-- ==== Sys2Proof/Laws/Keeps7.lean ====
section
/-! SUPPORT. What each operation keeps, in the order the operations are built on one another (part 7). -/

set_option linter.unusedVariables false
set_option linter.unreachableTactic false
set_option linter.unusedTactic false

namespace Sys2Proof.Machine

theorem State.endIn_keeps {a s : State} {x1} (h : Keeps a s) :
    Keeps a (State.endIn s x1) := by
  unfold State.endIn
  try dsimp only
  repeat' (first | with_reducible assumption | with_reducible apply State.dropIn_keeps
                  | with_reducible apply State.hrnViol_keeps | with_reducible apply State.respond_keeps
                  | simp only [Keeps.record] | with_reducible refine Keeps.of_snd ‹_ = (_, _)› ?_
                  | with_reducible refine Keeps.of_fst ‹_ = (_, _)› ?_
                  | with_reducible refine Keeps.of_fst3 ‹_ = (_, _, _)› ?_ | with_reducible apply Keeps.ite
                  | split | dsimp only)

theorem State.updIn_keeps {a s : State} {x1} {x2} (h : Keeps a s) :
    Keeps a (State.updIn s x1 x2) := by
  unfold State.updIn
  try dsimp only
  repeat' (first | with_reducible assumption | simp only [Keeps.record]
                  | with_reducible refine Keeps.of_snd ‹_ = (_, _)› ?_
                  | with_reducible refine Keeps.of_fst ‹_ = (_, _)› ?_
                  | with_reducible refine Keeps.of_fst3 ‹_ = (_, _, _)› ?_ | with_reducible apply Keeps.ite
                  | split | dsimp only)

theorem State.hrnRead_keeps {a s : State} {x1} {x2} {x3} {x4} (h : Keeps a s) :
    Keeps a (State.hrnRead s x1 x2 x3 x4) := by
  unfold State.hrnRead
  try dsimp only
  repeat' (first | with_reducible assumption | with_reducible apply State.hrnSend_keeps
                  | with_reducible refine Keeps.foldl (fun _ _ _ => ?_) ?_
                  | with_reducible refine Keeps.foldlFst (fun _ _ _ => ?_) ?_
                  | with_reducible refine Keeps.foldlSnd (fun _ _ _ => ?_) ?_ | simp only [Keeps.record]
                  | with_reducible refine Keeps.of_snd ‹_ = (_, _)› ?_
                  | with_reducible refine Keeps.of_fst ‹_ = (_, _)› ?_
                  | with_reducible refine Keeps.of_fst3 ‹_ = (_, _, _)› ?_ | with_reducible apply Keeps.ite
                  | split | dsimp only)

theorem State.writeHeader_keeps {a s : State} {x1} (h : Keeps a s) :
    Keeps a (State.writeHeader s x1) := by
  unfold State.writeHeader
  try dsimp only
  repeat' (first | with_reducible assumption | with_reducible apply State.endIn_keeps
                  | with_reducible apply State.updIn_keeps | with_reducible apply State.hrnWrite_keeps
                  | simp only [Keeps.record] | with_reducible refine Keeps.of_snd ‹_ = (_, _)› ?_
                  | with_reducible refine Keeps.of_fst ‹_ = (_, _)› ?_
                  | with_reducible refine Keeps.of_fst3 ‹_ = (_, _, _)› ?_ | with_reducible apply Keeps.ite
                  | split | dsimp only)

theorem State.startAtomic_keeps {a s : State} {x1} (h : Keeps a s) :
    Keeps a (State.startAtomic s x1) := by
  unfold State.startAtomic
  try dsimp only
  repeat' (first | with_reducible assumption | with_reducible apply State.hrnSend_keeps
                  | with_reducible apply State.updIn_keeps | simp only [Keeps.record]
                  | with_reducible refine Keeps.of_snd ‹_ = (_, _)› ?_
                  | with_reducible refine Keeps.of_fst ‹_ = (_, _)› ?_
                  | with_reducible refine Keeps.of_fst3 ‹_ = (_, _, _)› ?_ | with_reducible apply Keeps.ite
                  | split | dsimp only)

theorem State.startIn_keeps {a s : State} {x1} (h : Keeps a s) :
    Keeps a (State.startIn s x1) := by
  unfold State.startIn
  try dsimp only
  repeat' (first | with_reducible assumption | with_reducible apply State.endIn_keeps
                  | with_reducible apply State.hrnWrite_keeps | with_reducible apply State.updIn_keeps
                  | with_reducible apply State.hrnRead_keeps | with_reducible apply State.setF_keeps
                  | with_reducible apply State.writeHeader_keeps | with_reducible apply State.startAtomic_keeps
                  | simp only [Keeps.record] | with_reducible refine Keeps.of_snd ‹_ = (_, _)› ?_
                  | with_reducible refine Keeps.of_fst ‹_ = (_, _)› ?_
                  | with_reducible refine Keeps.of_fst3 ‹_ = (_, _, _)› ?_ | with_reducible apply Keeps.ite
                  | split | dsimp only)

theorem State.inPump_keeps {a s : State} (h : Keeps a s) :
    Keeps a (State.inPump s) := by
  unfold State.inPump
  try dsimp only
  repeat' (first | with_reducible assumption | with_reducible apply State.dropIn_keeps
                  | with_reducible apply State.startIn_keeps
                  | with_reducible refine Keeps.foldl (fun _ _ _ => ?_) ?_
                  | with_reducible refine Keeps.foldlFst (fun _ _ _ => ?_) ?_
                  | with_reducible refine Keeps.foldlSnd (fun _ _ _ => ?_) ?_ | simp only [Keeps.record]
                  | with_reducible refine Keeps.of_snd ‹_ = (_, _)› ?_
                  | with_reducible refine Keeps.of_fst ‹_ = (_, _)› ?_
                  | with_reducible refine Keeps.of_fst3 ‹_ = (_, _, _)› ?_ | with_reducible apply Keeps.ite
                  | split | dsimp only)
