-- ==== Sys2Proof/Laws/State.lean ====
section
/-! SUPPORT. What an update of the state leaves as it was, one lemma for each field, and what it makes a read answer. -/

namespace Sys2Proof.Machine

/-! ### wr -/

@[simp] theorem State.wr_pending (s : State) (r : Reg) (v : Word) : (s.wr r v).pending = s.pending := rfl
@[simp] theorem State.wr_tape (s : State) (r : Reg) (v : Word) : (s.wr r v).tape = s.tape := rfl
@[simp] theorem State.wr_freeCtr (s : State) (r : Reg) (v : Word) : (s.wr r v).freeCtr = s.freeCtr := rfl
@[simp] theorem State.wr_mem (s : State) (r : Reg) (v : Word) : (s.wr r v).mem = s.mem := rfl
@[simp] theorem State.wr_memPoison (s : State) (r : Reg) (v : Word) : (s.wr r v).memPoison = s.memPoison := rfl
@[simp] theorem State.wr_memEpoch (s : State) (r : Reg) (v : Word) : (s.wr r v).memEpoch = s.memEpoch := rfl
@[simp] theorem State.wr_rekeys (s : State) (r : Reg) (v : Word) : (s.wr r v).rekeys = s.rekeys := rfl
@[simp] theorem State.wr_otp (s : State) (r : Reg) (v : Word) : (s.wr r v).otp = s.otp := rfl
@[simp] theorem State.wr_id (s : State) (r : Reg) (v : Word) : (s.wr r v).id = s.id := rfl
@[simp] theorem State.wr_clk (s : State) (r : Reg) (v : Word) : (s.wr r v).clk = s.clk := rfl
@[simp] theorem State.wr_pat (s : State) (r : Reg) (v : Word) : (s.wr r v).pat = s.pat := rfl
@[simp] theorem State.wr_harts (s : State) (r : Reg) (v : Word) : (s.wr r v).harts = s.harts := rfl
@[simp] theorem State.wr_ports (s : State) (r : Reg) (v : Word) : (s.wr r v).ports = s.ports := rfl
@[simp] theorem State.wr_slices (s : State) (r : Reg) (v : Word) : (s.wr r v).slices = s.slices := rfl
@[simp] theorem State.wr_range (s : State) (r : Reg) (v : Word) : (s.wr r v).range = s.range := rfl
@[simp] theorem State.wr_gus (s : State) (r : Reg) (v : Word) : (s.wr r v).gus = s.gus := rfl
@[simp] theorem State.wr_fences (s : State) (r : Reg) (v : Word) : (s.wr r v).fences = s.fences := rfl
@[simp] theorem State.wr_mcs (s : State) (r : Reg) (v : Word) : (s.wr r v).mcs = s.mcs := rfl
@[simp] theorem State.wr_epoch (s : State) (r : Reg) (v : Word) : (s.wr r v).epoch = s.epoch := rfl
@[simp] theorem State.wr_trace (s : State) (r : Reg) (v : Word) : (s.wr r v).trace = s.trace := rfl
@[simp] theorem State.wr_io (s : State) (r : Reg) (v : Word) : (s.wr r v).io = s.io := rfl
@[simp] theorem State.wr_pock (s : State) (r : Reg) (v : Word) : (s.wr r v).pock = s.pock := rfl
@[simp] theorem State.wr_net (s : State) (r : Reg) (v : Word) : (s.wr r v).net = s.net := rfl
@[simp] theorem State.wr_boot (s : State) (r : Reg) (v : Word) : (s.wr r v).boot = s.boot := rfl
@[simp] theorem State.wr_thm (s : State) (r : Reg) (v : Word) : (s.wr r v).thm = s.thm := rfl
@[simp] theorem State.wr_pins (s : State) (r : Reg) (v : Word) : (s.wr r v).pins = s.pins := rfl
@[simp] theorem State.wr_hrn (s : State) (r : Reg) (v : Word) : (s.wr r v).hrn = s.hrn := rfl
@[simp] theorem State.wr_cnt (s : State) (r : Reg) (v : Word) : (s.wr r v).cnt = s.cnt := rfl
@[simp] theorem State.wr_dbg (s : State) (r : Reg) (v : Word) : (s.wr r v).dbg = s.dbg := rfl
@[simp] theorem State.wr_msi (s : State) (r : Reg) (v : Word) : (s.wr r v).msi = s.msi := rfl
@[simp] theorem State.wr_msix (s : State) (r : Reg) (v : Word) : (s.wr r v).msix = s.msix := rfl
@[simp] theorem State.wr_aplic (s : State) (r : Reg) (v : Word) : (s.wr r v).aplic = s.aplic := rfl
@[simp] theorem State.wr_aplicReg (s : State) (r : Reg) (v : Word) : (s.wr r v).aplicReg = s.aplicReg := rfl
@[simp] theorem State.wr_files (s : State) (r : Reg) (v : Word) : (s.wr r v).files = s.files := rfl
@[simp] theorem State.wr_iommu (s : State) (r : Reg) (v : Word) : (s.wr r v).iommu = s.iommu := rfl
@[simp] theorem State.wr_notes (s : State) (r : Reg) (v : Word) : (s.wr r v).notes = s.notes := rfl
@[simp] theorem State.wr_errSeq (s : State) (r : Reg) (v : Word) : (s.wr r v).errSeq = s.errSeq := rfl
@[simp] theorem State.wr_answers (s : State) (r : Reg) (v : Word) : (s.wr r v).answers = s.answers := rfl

· · · · ·

#### [Problem statement]
Say how many lines in the records hold the string "What". Give no other words.

#### [Completed exercise]
2